На этом и основана неотразимая убедительность искусства – оно в зримом облике являет нам наш собственный внутренний мир. Это же делает и математика. Да и физика строит модели микро- и макромира по образу и подобию элементарнейших физических впечатлений, отпечатавшихся в нас в доскептическом возрасте. Твердость камня, дуновение ветра, рябь на луже, размытость облака – каким-то чудом этого нищенского набора аналогий хватает, чтобы описать и атом, и галактику…
Неужто же божий мир настолько беден? Или мы просто-напросто описываем не реальность, а только то, что мы сами же из нее предварительно и надергали? Умея различать лишь то, что достаточно схоже с миром наших идеальных образцов? Ибо платоновский мир, несомненно, существует внутри каждого из нас – это структуры нашего собственного мозга. А потому никогда не убедят друг друга те, у кого в них заложен разный базовый опыт – уже это одно делает невозможной социальную истину: со слишком уж разными социальными впечатлениями мы вступаем в жизнь, которую и структурируем по их образу и подобию.
Тогда-то я и понял, что греза о нации выросла из образа семьи – отечество, родина-мать… Требовалось лишь найти остальные базовые аналогии, на которых возводится вся прочая социальность.
Невыносимо совестно признаться, но, кажется, я не чурался поразглагольствовать подобным образом и перед Настей, когда она время от времени робко стучалась в мою дверь, чтобы что-то спросить о несуществующих уроках, а потом уже перейти к делу. Расскажи что-нибудь, просила она, проглатывая “те” – “расскажи(те)”, – не решаясь безоговорочно обращаться на “ты” к учителю. Я понимал, что она приходит послушать меня, как слушают любимого тенора, не слишком вникая, о чем и на каком языке он заливается, но не видел причин отказать в такой малости бледненькой мадонне и разливался соловьем обо всем, что три часа назад продумал или прочел, а книги я что-нибудь раз в месяц привозил из Ленинграда по восемь штук – больше не выдавали в библиотеке, из которой меня забыли исключить.

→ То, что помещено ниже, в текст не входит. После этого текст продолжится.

/-- BINDING REGIONS (R206, R230 to R232): BIND traps ILLOP on a length that is no data, 0 or 2^32 and above; it fills a free entry of the launch's region
table, whose number is on its way to the destination, and writes it into the sync word, VALUE unchanged; with no entry free, or on a controller, the
destination is to receive all ones. UNBIND traps ILLOP on an entry above 255, has no effect on a free one, and otherwise frees it and gives a sync
word that names it the index of no region. -/
def Obligations.RegionBinding : Prop :=
  ∀ (s : State) (o : Operands), Safety.SyncIssues o s → Memory.wf s.mem = true →
    ((∀ n, scalarOf s o.c = .data n → n.toNat = 0 ∨ 2 ^ 32 ≤ n.toNat) → exec (.bind o) s = .next (takeTrap .illop 3 0 s)) ∧
    (∀ a b n pa, scalarOf s o.a = .data a → scalarOf s o.b = .data b → scalarOf s o.c = .data n → 0 < n.toNat → n.toNat < 2 ^ 32 →
      Safety.ScalarDst o.dst → Safety.SyncWord s a pa → inWindow b = false → canonical b = true →
      (curLaunch s = none → ∃ t, exec (.bind o) s = .next t ∧ Safety.Delivers o.dst (.data (BitVec.allOnes 64)) s t) ∧
      (∀ l, curLaunch s = some l →
        (freeEntries (launchOf s l) = [] → ∃ t, exec (.bind o) s = .next t ∧ Safety.Delivers o.dst (.data (BitVec.allOnes 64)) s t ∧
          (launchOf t l).table = (launchOf s l).table ∧ ∀ j, readByte t.mem j = readByte s.mem j) ∧
        (freeEntries (launchOf s l) ≠ [] → coreOwned s pa 16 = false → ∃ t i, exec (.bind o) s = .next t ∧ i < 256 ∧ Tab.find? (launchOf s l).table i = none ∧
          Safety.Delivers o.dst (.data (BitVec.ofNat 64 i)) s t ∧
          Tab.find? (launchOf t l).table i = some { base := b, len := n.toNat, sync := a } ∧
          (∀ j, j ≠ i → Tab.find? (launchOf t l).table j = Tab.find? (launchOf s l).table j) ∧
          readBytes t.mem pa 8 = homeRead s pa 8 ∧ leNat (readBytes t.mem (pa + 8) 4) = i))) ∧
    (∀ i, scalarOf s o.a = .data i → 255 < i.toNat → exec (.unbind o) s = .next (takeTrap .illop 3 0 s)) ∧
    (∀ i k l, scalarOf s o.a = .data i → i.toNat ≤ 255 → s.cur = .task k → curLaunch s = some l →
      (Tab.find? (launchOf s l).table i.toNat = none → ∃ t, exec (.unbind o) s = .next t ∧ Safety.JustAdvances s t ∧
        t.launches = s.launches) ∧
      (∀ e pa, Tab.find? (launchOf s l).table i.toNat = some e → walkPa s (k.core / 4) (launchOf s l).space e.sync = some pa →
        homeOrdered s e.sync pa 16 = .ok () → pa % 16 = 0 → physKind (pa + 8) ≠ .far → (∀ d x, physKind (pa + 8) ≠ .bank d x) →
        homeBusy s (pa + 8) 4 = false → coreOwned s (pa + 8) 4 = false → Safety.Sound s (pa + 8) 4 → ∃ t, exec (.unbind o) s = .next t ∧ Safety.JustAdvances s t ∧
          (launchOf t l).table = Tab.del (launchOf s l).table i.toNat ∧
          (leNat (homeRead s (pa + 8) 4) = i.toNat → leNat (readBytes t.mem (pa + 8) 4) = 0xFFFFFFFF) ∧
          (leNat (homeRead s (pa + 8) 4) ≠ i.toNat → ∀ j, readByte t.mem j = readByte s.mem j)))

Я еще не знал этого слова, но читал только бессмертное, – чтоб было грандиозно и не слишком увлекательно, чтоб больше походило на подвижничество, чем на суетное наслаждение, – Гомер, Данте, Гёте,
Гегель, Спиноза, жизнеописания великих городов и живописцев, сказания о великих битвах и открытиях, о странствиях и свершениях, – мне и подлинно хотелось развернуть перед зачарованной слушательницей блистающий громокипящий мир. Каждым своим словом, звуком, жестом невольно давая ей понять, что ей в этом мире нет места. Мне и в голову не могло прийти, что рылеевская тетка в сереньком ватнике и резиновых сапогах способна хоть на мгновение возмечтать о чем-либо подобном: мой интерес к утонченной асимметричности ее облика не заходил так далеко. Ну а то, что она могла в меня попросту влюбиться, тем более не могло прийти мне на ум, – в ее-то годы, уж за тридцать пять, наверно, перевалило…
Да и вообще я изменял моей вечной Жене только тогда, когда это давало ее образу повод мною гордиться.
Поэтому Настины попытки у меня “прибраться” или что-нибудь
“сготовить” я воспринимал как дань усердной почитательницы моего красноречия и не хотел принимать плату даже в такой замаскированной форме. Правда, когда она принесла мне герань в горшке – “воздух очищает”, – пришлось пристраивать на подоконнике эту докуку – мне не хотелось о ком-то заботиться, поливать…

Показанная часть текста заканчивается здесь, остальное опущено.